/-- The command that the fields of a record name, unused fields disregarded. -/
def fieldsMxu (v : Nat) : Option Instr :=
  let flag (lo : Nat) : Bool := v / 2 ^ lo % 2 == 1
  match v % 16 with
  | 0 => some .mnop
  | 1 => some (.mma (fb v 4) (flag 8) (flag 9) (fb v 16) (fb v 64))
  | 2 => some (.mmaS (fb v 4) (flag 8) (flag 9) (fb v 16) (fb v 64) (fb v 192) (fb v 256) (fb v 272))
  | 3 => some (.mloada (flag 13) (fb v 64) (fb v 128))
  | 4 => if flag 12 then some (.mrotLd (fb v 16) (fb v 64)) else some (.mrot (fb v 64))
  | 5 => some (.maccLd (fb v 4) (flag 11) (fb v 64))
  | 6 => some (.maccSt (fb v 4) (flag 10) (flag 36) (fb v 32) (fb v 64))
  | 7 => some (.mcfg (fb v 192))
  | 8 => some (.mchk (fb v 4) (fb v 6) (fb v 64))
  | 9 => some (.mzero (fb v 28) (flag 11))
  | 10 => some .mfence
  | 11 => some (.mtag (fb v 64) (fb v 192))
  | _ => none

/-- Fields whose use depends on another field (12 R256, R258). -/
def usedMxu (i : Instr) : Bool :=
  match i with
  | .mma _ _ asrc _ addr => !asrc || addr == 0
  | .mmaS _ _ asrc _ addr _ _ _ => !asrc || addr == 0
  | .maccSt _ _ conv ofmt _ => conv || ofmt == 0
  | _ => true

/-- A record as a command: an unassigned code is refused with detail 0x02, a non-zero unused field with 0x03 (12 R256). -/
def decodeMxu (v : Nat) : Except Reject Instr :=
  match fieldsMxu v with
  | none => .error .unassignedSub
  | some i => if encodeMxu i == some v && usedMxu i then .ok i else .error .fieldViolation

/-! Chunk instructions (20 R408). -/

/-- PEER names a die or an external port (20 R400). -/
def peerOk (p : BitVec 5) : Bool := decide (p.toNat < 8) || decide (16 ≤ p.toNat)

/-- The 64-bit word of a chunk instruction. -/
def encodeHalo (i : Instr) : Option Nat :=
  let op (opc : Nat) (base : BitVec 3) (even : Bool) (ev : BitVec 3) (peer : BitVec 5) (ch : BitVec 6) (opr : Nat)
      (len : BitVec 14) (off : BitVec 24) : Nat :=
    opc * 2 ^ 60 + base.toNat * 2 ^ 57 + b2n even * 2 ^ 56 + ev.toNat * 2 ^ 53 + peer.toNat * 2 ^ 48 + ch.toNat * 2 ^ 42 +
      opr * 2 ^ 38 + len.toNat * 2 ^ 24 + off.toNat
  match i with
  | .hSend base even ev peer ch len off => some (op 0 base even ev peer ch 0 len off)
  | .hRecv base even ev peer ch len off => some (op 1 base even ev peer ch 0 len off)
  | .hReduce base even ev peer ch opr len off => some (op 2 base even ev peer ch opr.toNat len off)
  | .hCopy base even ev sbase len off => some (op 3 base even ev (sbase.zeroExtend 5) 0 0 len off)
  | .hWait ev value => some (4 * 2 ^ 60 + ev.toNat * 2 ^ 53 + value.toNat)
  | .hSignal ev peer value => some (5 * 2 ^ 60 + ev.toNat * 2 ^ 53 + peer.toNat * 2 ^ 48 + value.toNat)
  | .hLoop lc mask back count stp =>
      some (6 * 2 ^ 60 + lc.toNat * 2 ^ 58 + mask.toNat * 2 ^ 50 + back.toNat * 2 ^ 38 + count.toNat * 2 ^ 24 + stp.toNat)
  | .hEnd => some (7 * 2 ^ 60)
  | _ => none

--

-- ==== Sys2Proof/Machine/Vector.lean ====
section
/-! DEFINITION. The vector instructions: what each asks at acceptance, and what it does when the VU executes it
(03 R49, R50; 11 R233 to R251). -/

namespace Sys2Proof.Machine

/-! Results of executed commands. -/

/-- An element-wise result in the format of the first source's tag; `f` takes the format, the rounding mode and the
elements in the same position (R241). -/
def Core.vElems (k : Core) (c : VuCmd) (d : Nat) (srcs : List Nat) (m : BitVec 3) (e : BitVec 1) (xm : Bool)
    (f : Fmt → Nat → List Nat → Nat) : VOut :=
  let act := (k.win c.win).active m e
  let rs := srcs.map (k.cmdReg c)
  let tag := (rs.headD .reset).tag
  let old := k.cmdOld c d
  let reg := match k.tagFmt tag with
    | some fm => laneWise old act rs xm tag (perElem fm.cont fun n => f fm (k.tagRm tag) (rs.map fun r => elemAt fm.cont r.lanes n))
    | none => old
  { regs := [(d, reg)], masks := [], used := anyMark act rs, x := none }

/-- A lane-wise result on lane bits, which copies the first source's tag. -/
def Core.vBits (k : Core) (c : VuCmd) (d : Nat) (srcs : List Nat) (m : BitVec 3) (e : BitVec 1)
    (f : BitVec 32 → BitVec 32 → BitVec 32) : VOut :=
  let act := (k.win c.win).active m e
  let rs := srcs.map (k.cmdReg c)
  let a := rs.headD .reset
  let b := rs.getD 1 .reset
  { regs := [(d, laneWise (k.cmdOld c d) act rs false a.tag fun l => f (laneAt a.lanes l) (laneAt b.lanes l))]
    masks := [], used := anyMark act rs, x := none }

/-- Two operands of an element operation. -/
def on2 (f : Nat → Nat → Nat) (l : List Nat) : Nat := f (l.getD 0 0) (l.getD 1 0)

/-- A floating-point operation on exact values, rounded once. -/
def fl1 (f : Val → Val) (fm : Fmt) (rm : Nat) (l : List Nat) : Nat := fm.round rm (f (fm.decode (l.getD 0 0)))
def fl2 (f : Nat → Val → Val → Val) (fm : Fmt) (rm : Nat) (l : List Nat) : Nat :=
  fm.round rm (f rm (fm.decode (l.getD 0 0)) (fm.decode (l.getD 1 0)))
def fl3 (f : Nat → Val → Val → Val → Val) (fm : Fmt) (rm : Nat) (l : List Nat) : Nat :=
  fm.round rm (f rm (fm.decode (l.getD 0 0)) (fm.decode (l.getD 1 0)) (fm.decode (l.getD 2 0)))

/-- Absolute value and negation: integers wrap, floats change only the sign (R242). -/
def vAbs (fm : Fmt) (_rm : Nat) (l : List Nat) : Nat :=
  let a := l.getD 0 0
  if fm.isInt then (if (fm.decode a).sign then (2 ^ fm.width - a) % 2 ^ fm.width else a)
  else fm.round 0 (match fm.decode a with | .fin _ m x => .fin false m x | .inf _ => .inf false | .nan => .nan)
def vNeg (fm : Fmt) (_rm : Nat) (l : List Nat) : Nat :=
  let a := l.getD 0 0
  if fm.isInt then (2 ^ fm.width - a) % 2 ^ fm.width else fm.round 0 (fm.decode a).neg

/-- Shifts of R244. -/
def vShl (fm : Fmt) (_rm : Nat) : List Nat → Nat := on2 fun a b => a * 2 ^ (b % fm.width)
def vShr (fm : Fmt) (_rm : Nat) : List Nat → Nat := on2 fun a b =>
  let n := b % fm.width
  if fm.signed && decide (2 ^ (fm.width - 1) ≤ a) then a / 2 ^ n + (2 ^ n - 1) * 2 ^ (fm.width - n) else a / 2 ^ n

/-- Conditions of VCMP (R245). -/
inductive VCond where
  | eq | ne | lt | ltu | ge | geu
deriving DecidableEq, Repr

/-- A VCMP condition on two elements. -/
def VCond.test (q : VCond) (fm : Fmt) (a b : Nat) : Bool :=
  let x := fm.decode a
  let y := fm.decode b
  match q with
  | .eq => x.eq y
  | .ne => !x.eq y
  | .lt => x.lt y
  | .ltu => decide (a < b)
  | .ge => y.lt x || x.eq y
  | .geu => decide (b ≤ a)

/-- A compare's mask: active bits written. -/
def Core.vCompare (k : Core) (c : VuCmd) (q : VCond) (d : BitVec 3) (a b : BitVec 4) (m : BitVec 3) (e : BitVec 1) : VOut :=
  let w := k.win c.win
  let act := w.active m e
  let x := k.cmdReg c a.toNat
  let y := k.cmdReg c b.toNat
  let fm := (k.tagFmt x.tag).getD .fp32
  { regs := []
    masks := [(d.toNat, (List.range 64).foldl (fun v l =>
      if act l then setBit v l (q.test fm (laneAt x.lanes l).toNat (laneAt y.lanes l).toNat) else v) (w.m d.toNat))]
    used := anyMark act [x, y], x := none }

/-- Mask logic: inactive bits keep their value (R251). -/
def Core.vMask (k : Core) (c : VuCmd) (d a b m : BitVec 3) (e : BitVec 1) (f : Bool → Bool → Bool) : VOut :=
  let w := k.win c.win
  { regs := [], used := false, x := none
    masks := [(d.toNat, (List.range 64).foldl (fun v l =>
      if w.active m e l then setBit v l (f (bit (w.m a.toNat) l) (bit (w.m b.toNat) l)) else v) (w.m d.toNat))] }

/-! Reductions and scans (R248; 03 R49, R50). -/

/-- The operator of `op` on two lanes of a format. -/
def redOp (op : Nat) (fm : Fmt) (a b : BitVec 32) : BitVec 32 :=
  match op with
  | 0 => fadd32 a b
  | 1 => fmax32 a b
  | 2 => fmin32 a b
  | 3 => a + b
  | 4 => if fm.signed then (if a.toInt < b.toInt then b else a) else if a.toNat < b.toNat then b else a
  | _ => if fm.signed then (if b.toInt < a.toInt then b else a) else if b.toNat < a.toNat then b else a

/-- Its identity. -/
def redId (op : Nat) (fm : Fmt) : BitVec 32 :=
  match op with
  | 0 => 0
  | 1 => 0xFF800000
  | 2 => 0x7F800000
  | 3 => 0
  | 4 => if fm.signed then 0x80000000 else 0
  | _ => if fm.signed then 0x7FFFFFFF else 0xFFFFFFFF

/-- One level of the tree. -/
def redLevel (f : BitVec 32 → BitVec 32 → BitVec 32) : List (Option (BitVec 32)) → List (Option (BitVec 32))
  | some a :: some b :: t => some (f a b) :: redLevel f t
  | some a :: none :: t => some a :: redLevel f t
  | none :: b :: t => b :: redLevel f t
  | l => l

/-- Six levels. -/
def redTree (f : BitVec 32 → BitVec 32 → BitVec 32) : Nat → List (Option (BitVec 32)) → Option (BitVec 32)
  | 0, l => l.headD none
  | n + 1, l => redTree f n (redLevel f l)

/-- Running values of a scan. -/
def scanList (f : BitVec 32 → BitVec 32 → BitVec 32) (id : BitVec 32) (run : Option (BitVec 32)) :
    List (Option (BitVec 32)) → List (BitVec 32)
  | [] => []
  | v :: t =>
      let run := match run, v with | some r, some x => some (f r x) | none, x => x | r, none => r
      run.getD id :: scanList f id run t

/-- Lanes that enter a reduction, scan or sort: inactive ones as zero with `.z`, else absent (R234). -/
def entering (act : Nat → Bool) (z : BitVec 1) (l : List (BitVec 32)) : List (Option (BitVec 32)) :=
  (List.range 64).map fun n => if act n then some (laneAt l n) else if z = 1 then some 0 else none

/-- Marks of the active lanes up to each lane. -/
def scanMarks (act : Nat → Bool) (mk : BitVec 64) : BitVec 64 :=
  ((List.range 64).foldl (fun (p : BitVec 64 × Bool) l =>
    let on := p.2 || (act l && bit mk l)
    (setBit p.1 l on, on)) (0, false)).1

§ **What you are asked to do**: Please make an exact copy of the lines above from the line with "used := anyMark act [x, y], x" through the line with "a format. -/", both ends included.

§ **Result**:
    used := anyMark act [x, y], x := none }

/-- Mask logic: inactive bits keep their value (R251). -/
def Core.vMask (k : Core) (c : VuCmd) (d a b m : BitVec 3) (e : BitVec 1) (f : Bool → Bool → Bool) : VOut :=
  let w := k.win c.win
  { regs := [], used := false, x := none
    masks := [(d.toNat, (List.range 64).foldl (fun v l =>
      if w.active m e l then setBit v l (f (bit (w.m a.toNat) l) (bit (w.m b.toNat) l)) else v) (w.m d.toNat))] }

/-! Reductions and scans (R248; 03 R49, R50). -/

/-- The operator of `op` on two lanes of a format. -/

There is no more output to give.